The world’s leading publication for data science, AI, and ML professionals.

Using Kafka with Python

Learn how to create producers and consumers with Python and plot a dynamic scatter plot

Photo by Markus Winkler on Unsplash
Photo by Markus Winkler on Unsplash

In my previous article on Kafka, I introduced the use of Kafka for data streaming. I also showed how you can start a Kafka broker service and demonstrated how to use the Kafka producer console application to send messages and the Kafka consumer console application to receive messages.

In this article, I am going to show you how to make use of Kafka using Python. Specifically, I will:

  • Use Python to send messages to a Kafka broker service
  • Use Python to receive messages from a Kafka broker service
  • Build a dynamic charting application to plot and update a scatter plot wherever new data is received from the broker service

Using Python with Kafka

There are at least three Python libraries available for Python developers to interface with Kafka broker services.
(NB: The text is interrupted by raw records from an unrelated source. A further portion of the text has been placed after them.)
/-- The elements of unit k. -/
def Cmd.unit (fmt : List (BitVec 128)) (c : Cmd) (k : Nat) : List CopyElem :=
  let d := tileOf fmt c.hd
  let a := tileOf fmt c.ha
  match c.copyKind with
  | .gath =>
    let i := c.idxs.getD k 0
    (List.range (hCols a.h)).map (fun p => ((k, p), if indexIn a i then some (a.lineOf i.toNat p) else none))
  | .scat =>
    let i := c.idxs.getD k 0
    if !indexIn d i || (c.idxs.drop (k + 1)).contains i then []
    else (List.range (hCols d.h)).map (fun p => (d.lineOf i.toNat p, some (k, p)))
  | .cin | .cout | .cxc =>
    let (r0, r1, c0, c1) := c.destBox fmt
    let src := fun (r q : Nat) => if c.lay = 1 then a.lineOf q r else a.lineOf r q
    if hAX c.hd = 0 then (upTo c0 (c1 - c0)).map (fun q => (d.lineOf (r0 + k) q, some (src (r0 + k) q)))
    else (upTo r0 (r1 - r0)).map (fun r => (d.lineOf r (c0 + k), some (src r (c0 + k))))

/-- The writes of elements whose codes are moved unchanged (R186, R190). -/
def State.planMoves (s : State) (fmt : List (BitVec 128)) (c : Cmd) : List CopyElem → List Byte → Except Flt (List CopyWrite × List Byte)
  | [], ext => .ok ([], ext)
  | (d, a) :: es, ext =>
    let code := match a with
      | some q => s.copyCode c (tileOf fmt c.ha) q.1 q.2 ext
      | none => .ok (hFill c.hd, ext)
    match code with
    | .error f => .error f
    | .ok (v, ext) =>
      match s.copyWrite c (tileOf fmt c.hd) d.1 d.2 v with
      | .error f => .error f
      | .ok w =>
        match s.planMoves fmt c es ext with
        | .error f => .error f
        | .ok (ws, ext) => .ok (w :: ws, ext)

/-- The exact values of the sources of elements, with their scales (R124, R153); a scale in system space is what its target answers. -/
def State.copyValues (s : State) (c : Cmd) (t : Tile) : List CopyElem → List Byte → Except Flt (List Val × List Byte)
  | [], ext => .ok ([], ext)
  | (_, a) :: es, ext =>
    let q := a.getD (0, 0)
    match s.copyCode c t q.1 q.2 ext with
    | .error f => .error f
    | .ok (v, ext) =>
      match s.copyRead c t ((t.scaleAt q.1 q.2).toList) ext with
      | .error f => .error f
      | .ok (sc, ext) =>
        match s.copyValues c t es ext with
        | .error f => .error f
        | .ok (vs, ext) => .ok (scaledValue t.entry v (leNat sc) :: vs, ext)

/-- The codes of one new block under its scale (R126, R128, R153, R326). -/
def reblock (ef : Nat) (vs : List Val) : Nat × List Nat :=
  let x := scaleFor vs ef
  (x, vs.map (fun v => if x = 255 then (nanElem ef).1 else (roundElem ef .rne (v.scale (127 - (x : Int)))).1))

/-- The writes of a list of codes at positions. -/
def State.planCodes (s : State) (c : Cmd) (t : Tile) : List (CopyElem × Nat) → Except Flt (List CopyWrite)
  | [] => .ok []
  | ((d, _), v) :: es =>
    match s.copyWrite c t d.1 d.2 v with
    | .error f => .error f
    | .ok w =>
      match s.planCodes c t es with
      | .error f => .error f
      | .ok ws => .ok (w :: ws)

/-- The writes of one destination block under LAY 0b10: its scale and its codes (R153). -/
def State.planBlock (s : State) (fmt : List (BitVec 128)) (c : Cmd) (es : List CopyElem) (ext : List Byte) :
    Except Flt (List CopyWrite × List Byte) :=
  let d := tileOf fmt c.hd
  match es, s.copyValues c (tileOf fmt c.ha) es ext with
  | [], _ => .ok ([], ext)
  | _, .error f => .error f
  | (q, _) :: _, .ok (vs, ext) =>
    let (x, codes) := reblock (eEF d.entry) vs
    match s.planCodes c d (es.zip codes), s.copyPlaces c d ((d.scaleAt q.1 q.2).toList) with
    | .ok ws, .ok ps => .ok (⟨ps, 0, 0, 8, x⟩ :: ws, ext)
    | .error f, _ => .error f
    | .ok _, .error f => .error f

/-- The elements of a unit in block b of their line. -/
def inBlock (es : List CopyElem) (b : Nat) : List CopyElem := es.filter (fun e => e.1.2 / 32 = b)

/-- The writes of a destination line under LAY 0b10, block by block. -/
def State.planBlocks (s : State) (fmt : List (BitVec 128)) (c : Cmd) (es : List CopyElem) :
    List Nat → List Byte → Except Flt (List CopyWrite × List Byte)
  | [], ext => .ok ([], ext)
  | b :: bs, ext =>
    match s.planBlock fmt c (inBlock es b) ext with
    | .error f => .error f
    | .ok (ws, ext) =>
      match s.planBlocks fmt c es bs ext with
      | .error f => .error f
      | .ok (us, ext) => .ok (ws ++ us, ext)

/-- The blocks of a destination line under LAY 0b10: 32 positions each along the lines of the destination handle, whatever its AX
(DESIGN CHOICE, log 51). -/
def lineBlocks (d : Tile) : List Nat := List.range (d.perLine / 32 + 1)

/-- The writes of unit k. -/
def State.planUnit (s : State) (c : Cmd) (k : Nat) (ext : List Byte) : Except Flt (List CopyWrite × List Byte) :=
  let fmt := (s.launch c.launch).fmt
  let es := c.unit fmt k
  if c.lay = 2 then s.planBlocks fmt c es (lineBlocks (tileOf fmt c.hd)) ext else s.planMoves fmt c es ext

/-- The global bytes that unit k writes. -/
def Cmd.destBytes (fmt : List (BitVec 128)) (c : Cmd) (k : Nat) : List Nat :=
  let d := tileOf fmt c.hd
  if hScr c.hd then [] else (c.unit fmt k).flatMap (fun e => (d.bytesAt e.1.1 e.1.2).1)

/-- A page that a command must have at once, and that its TLB lacks, takes a walk that reads an entry in a line that another copy command owns:
the command waits (R188). Those are the pages that its destination units still reach, where `dst` says so, and at its issue, which `src` says,
those of the source that its checks ask for (R153, R193). -/
def State.pagesHeld (s : State) (c : Cmd) (dst src : Bool) : Bool :=
  let fmt := (s.launch c.launch).fmt
  let o := { s with owners := s.owners.filter (fun o => o.cid != c.cid) }
  let n := c.units fmt
  !o.owners.isEmpty && ((if dst then (upTo c.prog (n - c.prog)).flatMap (c.destBytes fmt) else [])
      ++ (if src && (c.lay != 0 || (c.hasBlock && pDEC c.pblk)) then c.sourceEnds fmt else [])).any (fun a =>
    (match s.engPlace (some c.via) c.ctx a .read with | .error e => e.1 = cWalk | .ok _ => false) && o.walkHeld c.ctx (a % 2 ^ 60))

/-- The source bytes that unit k reads, with the scales that re-blocking reads. -/
def Cmd.unitSources (fmt : List (BitVec 128)) (c : Cmd) (k : Nat) : List Nat :=
  let a := tileOf fmt c.ha
  (c.unit fmt k).flatMap (fun e =>
    match e.2 with
    | some q => (a.bytesAt q.1 q.2).1 ++ (if c.lay = 2 then (a.scaleAt q.1 q.2).toList else [])
    | none => [])

/-- The reads of source bytes reach the homes of those in memory that have not been read early, and go to the targets of those in system space
(R168, R187, R301, R303). -/
def State.askTargets (s : State) (c : Cmd) (as : List Nat) : State :=
  let t := tileOf (s.launch c.launch).fmt c.ha
  let ps := as.map (fun a => (a, s.copyPlace c false t a .read))
  let ks := ps.filterMap (fun p => match p.2 with | .ok (.mem k _) => if (find? p.1 c.early).isNone then some k else none | _ => none)
  let pas := ps.filterMap (fun p => match p.2 with | .ok (.sys pa) => some pa | _ => none)
  let s := s.noteOther ks
  (accessRuns (pas.eraseDups.map Place.sys)).foldl (fun s r =>
    match r with
    | .sys pa :: _ => (s.send c.ctx pa (.read r.length)).getD s
    | _ => s) s

/-! ## Ownership (R188) -/

/-- Keys of the lines that unit k writes in global memory; bytes whose translation fails own nothing. -/
def State.unitLines (s : State) (c : Cmd) (k : Nat) : List Nat :=
  let as := (c.destBytes (s.launch c.launch).fmt k).map (· / 64 * 64)
  (as.eraseDups.filterMap (fun a =>
    match s.engNow c a .write with
    | .ok (.mem key _) => some (lineOf key)
    | _ => none)).eraseDups

/-- Lines of the units from k on. -/
def State.linesFrom (s : State) (c : Cmd) (k : Nat) : List Nat :=
  let n := c.units (s.launch c.launch).fmt
  ((upTo k (n - k)).flatMap (s.unitLines c)).eraseDups

/-- Requests ownership of lines that a command has not requested. -/
def State.ownLines (s : State) (c : Cmd) (ls : List Nat) : State :=
  { s with owners := s.owners ++
      (ls.filter (fun l => !s.owners.any (fun o => o.line = l && o.cid = c.cid))).map (fun l => ⟨l, c.cid, false⟩) }

/-- Requests ownership of every destination line still to be written (R188, R195). -/
def State.requestLines (s : State) (c : Cmd) : State := s.ownLines c (s.linesFrom c c.prog)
They are:

For this article, I will make use of the Confluent Kafka Python package.

To install the Confluent Kafka Python package, use the pip command:

!pip install confluent-kafka

Producing the Message

First, let’s work on the producer first. The producer is the one that sends messages to the Kafka broker service. The following code snippet specifies the Kafka broker server to connect to:

from confluent_kafka import Producer
import socket

conf = {
    'bootstrap.servers': "localhost:9092",
    'client.id': socket.gethostname()
}

producer = Producer(conf)

You need to ensure that your Kafka broker service is up and running. See https://towardsdatascience.com/using-apache-kafka-for-data-streaming-9199699623fa for more details on how to start one.

Using Apache Kafka for Data Streaming

To send a message, you can use the produce() function from the Producer object. You can pass four arguments to it:

  • the topic to send
  • the key for your message payload
  • the message payload
  • the callback function to invoke when you poll the producer to know if the message was successfully delivered (or not).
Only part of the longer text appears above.